Next, we tested whether MAs affected the autophagic process of AL cell. Cla-induced vacuoli formation (Supplementary Figure S1) and the conversion of the light chain enhancer 3 (LC3) from its soluble (LC3I) to the membrane-bound form LC3II, in FLG 29.1 AML cells (Figure 1b left panel and Supplementary Figure S2). Both the effects indicate triggering of autophagy. Similar results were obtained after treatment of 697 ALL cells with Er (Figure 1b right panel and Supplementary Figure S2). The autophagic flux was determined by flow-cytometry, measuring cyto-ID-stained autophagic compartments through the Cyto-ID Green Detection Reagent (Supplementary Information). Cla induced an increase in Cyto-ID fluorescence in FLG 29.1 cells (Figure 1c, upper panel). This indicates an impairment in autophagic flux. Similar effects were produced by Er on 697 cells (Figure 1c, lower panel).

Autophagy is regulated by different signaling pathways: the PI3K/Akt pathway, which inhibits autophagy by interacting with mTORC1, and the Erk1/2 pathway, which activates autophagy and promotes cell survival.4, 7 Cla determined an early decrease in both Akt and Erk1/2 phosphorylation (Figure 1d and Supplementary Figure S2).
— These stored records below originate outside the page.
-- ==== Sys2Proof/Certificates/Slice0/Obligations.lean ====
section
/-! DEFINITION. The statements for the provers. Each says in its docstring which rules of spec/ it formalises.

Frames are those of Safety.lean: `s.Writes t l cc trap` says that from `s` to `t` only the registers `l` of the current
block, CC (to `cc`) and the pending trap (to `trap`) may differ and that every byte of memory reads as before;
`s.Stores t p off n cc trap` says the same but for the `n` bytes from byte `off` of the word at place `p`. A place is a
register or a real word, computed by `State.resolve`, as the instructions compute it. A statement that names a size by its
number holds of the machines of the sizes R10 takes, `s.config.sizes = Sizes.standard`. -/

open Sys2Proof Sys2Proof.Machine

/-! ## Immediate operands -/

/-- LI, AI, CI, MI and LCFI (R200, R251, R267, R262, R214): results, condition codes, overflow trap and frame. -/
def Obligations.ImmediateInstructions : Prop :=
  ∀ (s : State) (r : RegNum) (v : BitVec 20),
    (∃ t, exec (.li r v) s = .next t ∧ t.reg r = v.signExtend 32 ∧
      s.Writes t [r] (ccOf (cc1 s.psd.cc) (cc2 s.psd.cc) (ccSign (v.signExtend 32))) s.trapPending) ∧
    (∃ t, exec (.ai r v) s = .next t ∧ t.reg r = s.reg r + v.signExtend 32 ∧
      s.Writes t [r] (arithCC (addN (s.reg r) (v.signExtend 32)))
        (s.overflowPending (addN (s.reg r) (v.signExtend 32)).ov)) ∧
    (∃ t, exec (.ci r v) s = .next t ∧
      s.Writes t [] (ccOf (cc1 s.psd.cc) (s.reg r &&& v.signExtend 32 != 0#32) (ccScmp (s.reg r) (v.signExtend 32)))
        s.trapPending) ∧
    (∃ t, ∃ p : Double, exec (.mi r v) s = .next t ∧ p.toInt = (s.reg (ru1 r)).toInt * v.toInt ∧
      (r[0] = false → t.reg r = p.extractLsb' 32 32) ∧ t.reg (ru1 r) = p.extractLsb' 0 32 ∧
      s.Writes t [r, ru1 r] (ccOf (cc1 s.psd.cc) (p != (p.extractLsb' 0 32).signExtend 64) (ccSign p)) s.trapPending) ∧
    exec (.lcfi r v) s = .next { s with
      psd := { s.psd with
        cc := if r[1] then v.extractLsb' 4 4 else s.psd.cc
        fs := if r[0] then v[2] else s.psd.fs
        fz := if r[0] then v[1] else s.psd.fz
        fn := if r[0] then v[0] else s.psd.fn } }

/-! ## Byte, halfword, word and doubleword operands -/

/-- LB, CB and LCF (R201, R268, R213) on a readable byte operand `b`; CB compares the low byte x[R][7:0] of the register. -/
def Obligations.ByteOperandInstructions : Prop :=
  ∀ (s : State) (r : RegNum) (a : AddrField) (b : Byte) (u : State), s.ByteOperand a b u →
    (∃ t, exec (.lb r a) s = .next t ∧ t.reg r = b.setWidth 32 ∧
      u.Writes t [r] (ccOf (cc1 u.psd.cc) (cc2 u.psd.cc) (ccNonzero b)) u.trapPending) ∧
    (∃ t, exec (.cb r a) s = .next t ∧
      u.Writes t [] (ccOf (cc1 u.psd.cc) ((u.reg r).extractLsb' 0 8 &&& b != 0#8) (ccUcmp ((u.reg r).extractLsb' 0 8) b))
        u.trapPending) ∧
    exec (.lcf r a) s = .next { u with
      psd := { u.psd with
        cc := if r[1] then b.extractLsb' 4 4 else u.psd.cc
        fs := if r[0] then b[2] else u.psd.fs
        fz := if r[0] then b[1] else u.psd.fz
        fn := if r[0] then b[0] else u.psd.fn } }

/-- LH, LCH, LAH, CH, AH, SH and MH (R202, R205, R206, R269, R252, R255, R263) on a readable halfword operand `h`. -/
def Obligations.HalfwordInstructions : Prop :=
  ∀ (s : State) (r : RegNum) (a : AddrField) (h : Half) (u : State), s.HalfOperand a h u →
    (∃ t, exec (.lh r a) s = .next t ∧ (t.reg r).toInt = h.toInt ∧
      u.Writes t [r] (ccOf (cc1 u.psd.cc) (cc2 u.psd.cc) (ccSignInt h.toInt)) u.trapPending) ∧
    (∃ t, exec (.lch r a) s = .next t ∧ (t.reg r).toInt = -h.toInt ∧
      u.Writes t [r] (ccOf (cc1 u.psd.cc) (cc2 u.psd.cc) (ccSignInt (-h.toInt))) u.trapPending) ∧
    (∃ t, exec (.lah r a) s = .next t ∧ (t.reg r).toInt = h.toInt.natAbs ∧
      u.Writes t [r] (ccOf (cc1 u.psd.cc) (cc2 u.psd.cc) (ccSignInt h.toInt.natAbs)) u.trapPending) ∧
    (∃ t, exec (.ch r a) s = .next t ∧
      u.Writes t [] (ccOf (cc1 u.psd.cc) (u.reg r &&& h.signExtend 32 != 0#32)
        (ccSignInt ((u.reg r).toInt - h.toInt))) u.trapPending) ∧
    (∃ t, exec (.ah r a) s = .next t ∧ t.reg r = u.reg r + h.signExtend 32 ∧
      u.Writes t [r] (arithCC (addN (u.reg r) (h.signExtend 32)))
        (u.overflowPending (addN (u.reg r) (h.signExtend 32)).ov)) ∧
    (∃ t, exec (.sh r a) s = .next t ∧ t.reg r = u.reg r - h.signExtend 32 ∧
      u.Writes t [r] (arithCC (subN (u.reg r) (h.signExtend 32)))
        (u.overflowPending (subN (u.reg r) (h.signExtend 32)).ov)) ∧
    (∃ t, exec (.mh r a) s = .next t ∧
      (t.reg (ru1 r)).toInt = ((u.reg r).extractLsb' 0 16).toInt * h.toInt ∧
      u.Writes t [ru1 r] (ccOf (cc1 u.psd.cc) (cc2 u.psd.cc)
        (ccSignInt (((u.reg r).extractLsb' 0 16).toInt * h.toInt))) u.trapPending)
The former effect is consistent with autophagy activation, whereas the latter points to inhibition of prosurvival signals and hence induction of apoptosis. Consistently, Cla induced the activation of caspase 3 in FLG 29.1 cells (Figure 1e and Supplementary Figure S2). Overall, MAs stimulate autophagy in AL cells through the inhibition of Akt, but they subsequently block the autophagic flux and induce autophagic cell death. In parallel, MAs also inhibit the Erk-dependent survival signals, thus triggering apoptosis. In other words, MAs activate both autophagic and apoptotic cell death in AL cells.
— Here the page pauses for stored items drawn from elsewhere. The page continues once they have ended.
/-! ### Stores at a place -/

@[simp] theorem State.storeByte_psd (p : Place) (k : BitVec 2) (v : Byte) : (s.storeByte p k v).psd = s.psd := by cases p <;> rfl
@[simp] theorem State.storeByte_locks (p : Place) (k : BitVec 2) (v : Byte) : (s.storeByte p k v).locks = s.locks := by cases p <;> rfl
@[simp] theorem State.storeByte_highLocks (p : Place) (k : BitVec 2) (v : Byte) : (s.storeByte p k v).highLocks = s.highLocks := by cases p <;> rfl
@[simp] theorem State.storeByte_map (p : Place) (k : BitVec 2) (v : Byte) : (s.storeByte p k v).map = s.map := by cases p <;> rfl
@[simp] theorem State.storeByte_acc (p : Place) (k : BitVec 2) (v : Byte) : (s.storeByte p k v).acc = s.acc := by cases p <;> rfl
@[simp] theorem State.storeByte_ic (p : Place) (k : BitVec 2) (v : Byte) : (s.storeByte p k v).ic = s.ic := by cases p <;> rfl
@[simp] theorem State.storeByte_trapPending (p : Place) (k : BitVec 2) (v : Byte) : (s.storeByte p k v).trapPending = s.trapPending := by cases p <;> rfl
@[simp] theorem State.storeByte_fatal (p : Place) (k : BitVec 2) (v : Byte) : (s.storeByte p k v).fatal = s.fatal := by cases p <;> rfl
@[simp] theorem State.storeByte_waiting (p : Place) (k : BitVec 2) (v : Byte) : (s.storeByte p k v).waiting = s.waiting := by cases p <;> rfl
@[simp] theorem State.storeByte_intSuppress (p : Place) (k : BitVec 2) (v : Byte) : (s.storeByte p k v).intSuppress = s.intSuppress := by cases p <;> rfl
@[simp] theorem State.storeByte_exuDepth (p : Place) (k : BitVec 2) (v : Byte) : (s.storeByte p k v).exuDepth = s.exuDepth := by cases p <;> rfl
@[simp] theorem State.storeByte_running (p : Place) (k : BitVec 2) (v : Byte) : (s.storeByte p k v).running = s.running := by cases p <;> rfl
@[simp] theorem State.storeByte_runMode (p : Place) (k : BitVec 2) (v : Byte) : (s.storeByte p k v).runMode = s.runMode := by cases p <;> rfl
@[simp] theorem State.storeByte_clock (p : Place) (k : BitVec 2) (v : Byte) : (s.storeByte p k v).clock = s.clock := by cases p <;> rfl
@[simp] theorem State.storeByte_branchOutcome (p : Place) (k : BitVec 2) (v : Byte) : (s.storeByte p k v).branchOutcome = s.branchOutcome := by cases p <;> rfl
@[simp] theorem State.storeByte_lastInstr (p : Place) (k : BitVec 2) (v : Byte) : (s.storeByte p k v).lastInstr = s.lastInstr := by cases p <;> rfl
@[simp] theorem State.storeByte_hostCalls (p : Place) (k : BitVec 2) (v : Byte) : (s.storeByte p k v).hostCalls = s.hostCalls := by cases p <;> rfl
@[simp] theorem State.storeByte_toolReports (p : Place) (k : BitVec 2) (v : Byte) : (s.storeByte p k v).toolReports = s.toolReports := by cases p <;> rfl
@[simp] theorem State.storeByte_freeCount (p : Place) (k : BitVec 2) (v : Byte) : (s.storeByte p k v).freeCount = s.freeCount := by cases p <;> rfl
@[simp] theorem State.storeByte_agenda (p : Place) (k : BitVec 2) (v : Byte) : (s.storeByte p k v).agenda = s.agenda := by cases p <;> rfl
@[simp] theorem State.storeByte_between (p : Place) (k : BitVec 2) (v : Byte) : (s.storeByte p k v).between = s.between := by cases p <;> rfl
@[simp] theorem State.storeByte_config (p : Place) (k : BitVec 2) (v : Byte) : (s.storeByte p k v).config = s.config := by cases p <;> rfl
@[simp] theorem State.storeHalf_psd (p : Place) (k : BitVec 1) (v : Half) : (s.storeHalf p k v).psd = s.psd := by cases p <;> rfl
@[simp] theorem State.storeHalf_locks (p : Place) (k : BitVec 1) (v : Half) : (s.storeHalf p k v).locks = s.locks := by cases p <;> rfl
@[simp] theorem State.storeHalf_highLocks (p : Place) (k : BitVec 1) (v : Half) : (s.storeHalf p k v).highLocks = s.highLocks := by cases p <;> rfl
@[simp] theorem State.storeHalf_map (p : Place) (k : BitVec 1) (v : Half) : (s.storeHalf p k v).map = s.map := by cases p <;> rfl
@[simp] theorem State.storeHalf_acc (p : Place) (k : BitVec 1) (v : Half) : (s.storeHalf p k v).acc = s.acc := by cases p <;> rfl
@[simp] theorem State.storeHalf_ic (p : Place) (k : BitVec 1) (v : Half) : (s.storeHalf p k v).ic = s.ic := by cases p <;> rfl
@[simp] theorem State.storeHalf_trapPending (p : Place) (k : BitVec 1) (v : Half) : (s.storeHalf p k v).trapPending = s.trapPending := by cases p <;> rfl
@[simp] theorem State.storeHalf_fatal (p : Place) (k : BitVec 1) (v : Half) : (s.storeHalf p k v).fatal = s.fatal := by cases p <;> rfl
@[simp] theorem State.storeHalf_waiting (p : Place) (k : BitVec 1) (v : Half) : (s.storeHalf p k v).waiting = s.waiting := by cases p <;> rfl
@[simp] theorem State.storeHalf_intSuppress (p : Place) (k : BitVec 1) (v : Half) : (s.storeHalf p k v).intSuppress = s.intSuppress := by cases p <;> rfl
@[simp] theorem State.storeHalf_exuDepth (p : Place) (k : BitVec 1) (v : Half) : (s.storeHalf p k v).exuDepth = s.exuDepth := by cases p <;> rfl
@[simp] theorem State.storeHalf_running (p : Place) (k : BitVec 1) (v : Half) : (s.storeHalf p k v).running = s.running := by cases p <;> rfl
@[simp] theorem State.storeHalf_runMode (p : Place) (k : BitVec 1) (v : Half) : (s.storeHalf p k v).runMode = s.runMode := by cases p <;> rfl
@[simp] theorem State.storeHalf_clock (p : Place) (k : BitVec 1) (v : Half) : (s.storeHalf p k v).clock = s.clock := by cases p <;> rfl
@[simp] theorem State.storeHalf_branchOutcome (p : Place) (k : BitVec 1) (v : Half) : (s.storeHalf p k v).branchOutcome = s.branchOutcome := by cases p <;> rfl
@[simp] theorem State.storeHalf_lastInstr (p : Place) (k : BitVec 1) (v : Half) : (s.storeHalf p k v).lastInstr = s.lastInstr := by cases p <;> rfl
@[simp] theorem State.storeHalf_hostCalls (p : Place) (k : BitVec 1) (v : Half) : (s.storeHalf p k v).hostCalls = s.hostCalls := by cases p <;> rfl
@[simp] theorem State.storeHalf_toolReports (p : Place) (k : BitVec 1) (v : Half) : (s.storeHalf p k v).toolReports = s.toolReports := by cases p <;> rfl
@[simp] theorem State.storeHalf_freeCount (p : Place) (k : BitVec 1) (v : Half) : (s.storeHalf p k v).freeCount = s.freeCount := by cases p <;> rfl
@[simp] theorem State.storeHalf_agenda (p : Place) (k : BitVec 1) (v : Half) : (s.storeHalf p k v).agenda = s.agenda := by cases p <;> rfl
@[simp] theorem State.storeHalf_between (p : Place) (k : BitVec 1) (v : Half) : (s.storeHalf p k v).between = s.between := by cases p <;> rfl
@[simp] theorem State.storeHalf_config (p : Place) (k : BitVec 1) (v : Half) : (s.storeHalf p k v).config = s.config := by cases p <;> rfl
@[simp] theorem State.storeWord_psd (p : Place) (v : Word) : (s.storeWord p v).psd = s.psd := by cases p <;> rfl
@[simp] theorem State.storeWord_locks (p : Place) (v : Word) : (s.storeWord p v).locks = s.locks := by cases p <;> rfl
@[simp] theorem State.storeWord_highLocks (p : Place) (v : Word) : (s.storeWord p v).highLocks = s.highLocks := by cases p <;> rfl
@[simp] theorem State.storeWord_map (p : Place) (v : Word) : (s.storeWord p v).map = s.map := by cases p <;> rfl
@[simp] theorem State.storeWord_acc (p : Place) (v : Word) : (s.storeWord p v).acc = s.acc := by cases p <;> rfl
@[simp] theorem State.storeWord_ic (p : Place) (v : Word) : (s.storeWord p v).ic = s.ic := by cases p <;> rfl
@[simp] theorem State.storeWord_trapPending (p : Place) (v : Word) : (s.storeWord p v).trapPending = s.trapPending := by cases p <;> rfl
@[simp] theorem State.storeWord_fatal (p : Place) (v : Word) : (s.storeWord p v).fatal = s.fatal := by cases p <;> rfl
@[simp] theorem State.storeWord_waiting (p : Place) (v : Word) : (s.storeWord p v).waiting = s.waiting := by cases p <;> rfl
@[simp] theorem State.storeWord_intSuppress (p : Place) (v : Word) : (s.storeWord p v).intSuppress = s.intSuppress := by cases p <;> rfl
@[simp] theorem State.storeWord_exuDepth (p : Place) (v : Word) : (s.storeWord p v).exuDepth = s.exuDepth := by cases p <;> rfl
@[simp] theorem State.storeWord_running (p : Place) (v : Word) : (s.storeWord p v).running = s.running := by cases p <;> rfl
@[simp] theorem State.storeWord_runMode (p : Place) (v : Word) : (s.storeWord p v).runMode = s.runMode := by cases p <;> rfl
@[simp] theorem State.storeWord_clock (p : Place) (v : Word) : (s.storeWord p v).clock = s.clock := by cases p <;> rfl
@[simp] theorem State.storeWord_branchOutcome (p : Place) (v : Word) : (s.storeWord p v).branchOutcome = s.branchOutcome := by cases p <;> rfl
@[simp] theorem State.storeWord_lastInstr (p : Place) (v : Word) : (s.storeWord p v).lastInstr = s.lastInstr := by cases p <;> rfl
@[simp] theorem State.storeWord_hostCalls (p : Place) (v : Word) : (s.storeWord p v).hostCalls = s.hostCalls := by cases p <;> rfl
@[simp] theorem State.storeWord_toolReports (p : Place) (v : Word) : (s.storeWord p v).toolReports = s.toolReports := by cases p <;> rfl
@[simp] theorem State.storeWord_freeCount (p : Place) (v : Word) : (s.storeWord p v).freeCount = s.freeCount := by cases p <;> rfl
@[simp] theorem State.storeWord_agenda (p : Place) (v : Word) : (s.storeWord p v).agenda = s.agenda := by cases p <;> rfl
@[simp] theorem State.storeWord_between (p : Place) (v : Word) : (s.storeWord p v).between = s.between := by cases p <;> rfl
@[simp] theorem State.storeWord_config (p : Place) (v : Word) : (s.storeWord p v).config = s.config := by cases p <;> rfl
@[simp] theorem State.storeDouble_psd (p : Place) (v : Double) : (s.storeDouble p v).psd = s.psd := by cases p <;> rfl
@[simp] theorem State.storeDouble_locks (p : Place) (v : Double) : (s.storeDouble p v).locks = s.locks := by cases p <;> rfl
@[simp] theorem State.storeDouble_highLocks (p : Place) (v : Double) : (s.storeDouble p v).highLocks = s.highLocks := by cases p <;> rfl
@[simp] theorem State.storeDouble_map (p : Place) (v : Double) : (s.storeDouble p v).map = s.map := by cases p <;> rfl
@[simp] theorem State.storeDouble_acc (p : Place) (v : Double) : (s.storeDouble p v).acc = s.acc := by cases p <;> rfl
@[simp] theorem State.storeDouble_ic (p : Place) (v : Double) : (s.storeDouble p v).ic = s.ic := by cases p <;> rfl
@[simp] theorem State.storeDouble_trapPending (p : Place) (v : Double) : (s.storeDouble p v).trapPending = s.trapPending := by cases p <;> rfl
@[simp] theorem State.storeDouble_fatal (p : Place) (v : Double) : (s.storeDouble p v).fatal = s.fatal := by cases p <;> rfl
@[simp] theorem State.storeDouble_waiting (p : Place) (v : Double) : (s.storeDouble p v).waiting = s.waiting := by cases p <;> rfl
@[simp] theorem State.storeDouble_intSuppress (p : Place) (v : Double) : (s.storeDouble p v).intSuppress = s.intSuppress := by cases p <;> rfl
@[simp] theorem State.storeDouble_exuDepth (p : Place) (v : Double) : (s.storeDouble p v).exuDepth = s.exuDepth := by cases p <;> rfl
@[simp] theorem State.storeDouble_running (p : Place) (v : Double) : (s.storeDouble p v).running = s.running := by cases p <;> rfl
@[simp] theorem State.storeDouble_runMode (p : Place) (v : Double) : (s.storeDouble p v).runMode = s.runMode := by cases p <;> rfl
@[simp] theorem State.storeDouble_clock (p : Place) (v : Double) : (s.storeDouble p v).clock = s.clock := by cases p <;> rfl
@[simp] theorem State.storeDouble_branchOutcome (p : Place) (v : Double) : (s.storeDouble p v).branchOutcome = s.branchOutcome := by cases p <;> rfl
@[simp] theorem State.storeDouble_lastInstr (p : Place) (v : Double) : (s.storeDouble p v).lastInstr = s.lastInstr := by cases p <;> rfl
@[simp] theorem State.storeDouble_hostCalls (p : Place) (v : Double) : (s.storeDouble p v).hostCalls = s.hostCalls := by cases p <;> rfl
@[simp] theorem State.storeDouble_toolReports (p : Place) (v : Double) : (s.storeDouble p v).toolReports = s.toolReports := by cases p <;> rfl
@[simp] theorem State.storeDouble_freeCount (p : Place) (v : Double) : (s.storeDouble p v).freeCount = s.freeCount := by cases p <;> rfl
@[simp] theorem State.storeDouble_agenda (p : Place) (v : Double) : (s.storeDouble p v).agenda = s.agenda := by cases p <;> rfl
@[simp] theorem State.storeDouble_between (p : Place) (v : Double) : (s.storeDouble p v).between = s.between := by cases p <;> rfl
@[simp] theorem State.storeDouble_config (p : Place) (v : Double) : (s.storeDouble p v).config = s.config := by cases p <;> rfl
MAs can block hERG1 currents in reconstitued cellular models.8, 9 Conversely, blocking hERG1 has antileukemic effects both in vitro and in vivo.10, 11, 12 Therefore, we hypothesized that the effects of MAs on AL cells could depend on hERG1 inhibition. We first evaluated the effects of MAs on hERG1 currents of AL cells, using Cla and the AML cell line FLG 29.1 as a model (details are given in Supplementary Figure S3). Cla inhibited hERG1 currents in a concentration-dependent manner (IC50=38.5±7.0 μm). It also reduced hERG1B currents (IC50=66.8±9.8 μm), that is, the main hERG1 isoform expressed in leukemia cells.13, 14 Therefore, Cla blocks hERG1B with high efficacy, differently from classical hERG1 blockers like E4031.
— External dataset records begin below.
-- ==== Sys2Proof/Laws/Effects.lean ====
section
/-! SUPPORT. What an instruction can do, said once: every instruction answers a next state, reached from the state it began in
by a sequence of elementary effects; the privileged ones happen in master mode only. An invariant of the instructions
follows from the effects alone. -/

namespace Sys2Proof.Machine

/-- An operation on the interrupt controller that an instruction may make (R626, R627). -/
inductive ControlOp (ic : IntCtl) : IntCtl → Prop
  | arm (L : Fin 32) : ControlOp ic (ic.arm L)
  | disarm (L : Fin 32) : ControlOp ic (ic.disarm L)
  | enable (L : Fin 32) : ControlOp ic (ic.enable L)
  | disable (L : Fin 32) : ControlOp ic (ic.disable L)
  | deactivate (L : Fin 32) : ControlOp ic (ic.deactivate L)

/-- One elementary effect of an instruction. -/
inductive Effect (s : State) : State → Prop
  | setReg (i : RegNum) (v : Word) : Effect s (s.setReg i v)
  | storeByte {vw : WordAddr} {p : Place} (k : BitVec 2) (v : Byte) (h : s.resolve vw .write = .ok p) :
    Effect s (s.storeByte p k v)
  | storeHalf {vw : WordAddr} {p : Place} (k : BitVec 1) (v : Half) (h : s.resolve vw .write = .ok p) :
    Effect s (s.storeHalf p k v)
  | storeWord {vw : WordAddr} {p : Place} (v : Word) (h : s.resolve vw .write = .ok p) : Effect s (s.storeWord p v)
  | storeDouble {d : DoubleAddr} {p : Place} (v : Double) (h : s.resolve (d ++ 0#1) .write = .ok p) :
    Effect s (s.storeDouble p v)
  | setCC (c : BitVec 4) : Effect s (s.setCC c)
  | floatModes (fs fz fn : Bool) : Effect s { s with psd := { s.psd with fs := fs, fz := fz, fn := fn } }
  | setPc (a : WordAddr) : Effect s (s.setPc a)
  | raise (t : Trap) : Effect s (s.raise t)
  | exuLimit : Effect s (s.raiseFatal .exuLimit)
  | branch (b : Option Bool) : Effect s { s with branchOutcome := b }
  | nest (n : Nat) : Effect s { s with exuDepth := n }
  | draw (n : Nat) : Effect s { s with freeCount := n }
  | install (p : Psd) (h : s.psd.ms = false) : Effect s { s with psd := p }
  | setMap (m : Vector (BitVec 13) 256) (h : s.psd.ms = false) : Effect s { s with map := m }
  | setAcc (m : Vector (BitVec 2) 256) (h : s.psd.ms = false) : Effect s { s with acc := m }
  | setLocks (m : Vector (BitVec 2) 256) (h : s.psd.ms = false) : Effect s { s with locks := m }
  | callHost (c : HostCall) (h : s.psd.ms = false) : Effect s (s.callHost c)
  | wait (h : s.psd.ms = false) : Effect s { s with waiting := true }
  | control (ic : IntCtl) (h : s.psd.ms = false) (hc : ControlOp s.ic ic) : Effect s (s.setIc ic)
  | post (L : Fin 32) (h : s.psd.ms = false) : Effect s (s.post L 0 .cpu none none)
  /-- between the CPU's accesses: one access of another agent, or the next batch taken up -/
  | agent (a : AgentAccess) : Effect s (s.agentAccess a)
  | between (b : List (List AgentAccess)) : Effect s { s with between := b }

/-- A sequence of effects. -/
inductive Reaches (s : State) : State → Prop
  | refl : Reaches s s
  | tail {t u : State} (h : Reaches s t) (e : Effect t u) : Reaches s u

theorem Reaches.trans {s t u : State} (h : Reaches s t) (g : Reaches t u) : Reaches s u := by
  induction g with
  | refl => exact h
  | tail _ e ih => exact ih.tail e
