-- ==== Sys2Proof/Tests/Slice0.lean ====
section
/-! SUPPORT. Small tests, each on words or one step written out from the spec, and for every statement with hypotheses a
witness: a concrete state and operands that meet them together, at a boundary of the clause it is for. -/

namespace Sys2Proof.Tests

open Sys2Proof.Machine

/-! ## Helpers -/

/-- The machine after reset, running at X'100', with some registers and some words of memory. -/
def small (regs : List (RegNum × Word)) (mem : List (Nat × Word)) : State :=
  let s := { State.reset with running := true, psd := { Psd.reset with ia := 0x100#17 } }
  let s := regs.foldl (fun t e => t.setReg e.1 e.2) s
  mem.foldl (fun t e => t.setMem (t.mem.writeWord (4 * e.1) e.2)) s

/-- A direct, unindexed address. -/
def direct (ref : WordAddr) : AddrField := ⟨false, 0#3, ref⟩

/-- The same machine with the decimal option. -/
def withDecimalOption (s : State) : State := { s with config := { s.config with decimalOption := true } }

/-- The same machine without the floating-point option. -/
def withoutFloat (s : State) : State := { s with config := { s.config with floatOption := false } }

/-- The same machine with one page of memory: word X'1FF' is the last. -/
def onePage (s : State) : State := { s with config := { s.config with memPages := 1 } }

/-- The same machine with real page 1, words X'200' to X'3FF', locked. -/
def lockedPage (s : State) : State := { s with locks := setPage s.locks 1#8 2#2 }

/-- The same machine in slave mode. -/
def inSlave (s : State) : State := { s with psd := { s.psd with ms := true } }

/-- Ask something of the next state. -/
def after (o : Out) (p : State → Bool) : Bool :=
  match o with
  | .next t => p t
  | _ => false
Next, we studied the effects of hERG1 blocking (treatment with E4031) and silencing on the autophagic process. For the latter purposes, the level of autophagy in hERG1-silenced FLG 29.1 cells (FLG 29.1-sh7, whose characterization is shown in Supplementary Figure S4) was compared with that of cells infected with the empty vector (FLG 29.1 pLKO). hERG1 blockade induced a time-dependent increase in the percentage of cells with vacuoles (Supplementary Figure S1), paralleled by increased levels of LC3II (Figure 1f left panel and Supplementary Figure S2). Similar effects were obtained with the hERG1B-selective blocker, CD160130(ref. 12) (Figure 1f right panel and Supplementary Figure S2). Moreover FLG 29.1 cells treated with E4031 showed an increase of AAF (Figure 1g). Hence, blocking hERG1 triggers autophagy and blocks the autophagic flux, similarly to MAs. Consistently, FLG 29.1-sh7 cells showed an increased percentage of cells with vacuoli (Supplementary Figure S1), increased levels of LC3II (Figure 1h and Supplementary Figure S2), but unchanged levels of MFI relative to the cyto-ID-stained autophagic compartments, compared with FLG pLKO cells (mean 258±7 vs 266±11; Figure 1i). Hence, silencing hERG1 triggers autophagy but, at difference with hERG1 blockade, does not impair the autophagy flux. Consistently, blocking hERG1 with E4031 or silencing its expression both induced a decrease in Akt and Erk 1/2 phosphorylation (Figure 1j and Supplementary Figure S2), but only E4031 led to activation of caspase 3, which triggers apoptotic cell death (Figure 1k and Supplementary Figure S2). Overall, these data confirm the hypothesis that hERG1 modulates the autophagic flux in AL cells, and that pharmacologically blocking the channel triggers autophagy, but blocks the autophagic flux, thus inducing both autophagic and apoptotic cell death, in analogy to MAs.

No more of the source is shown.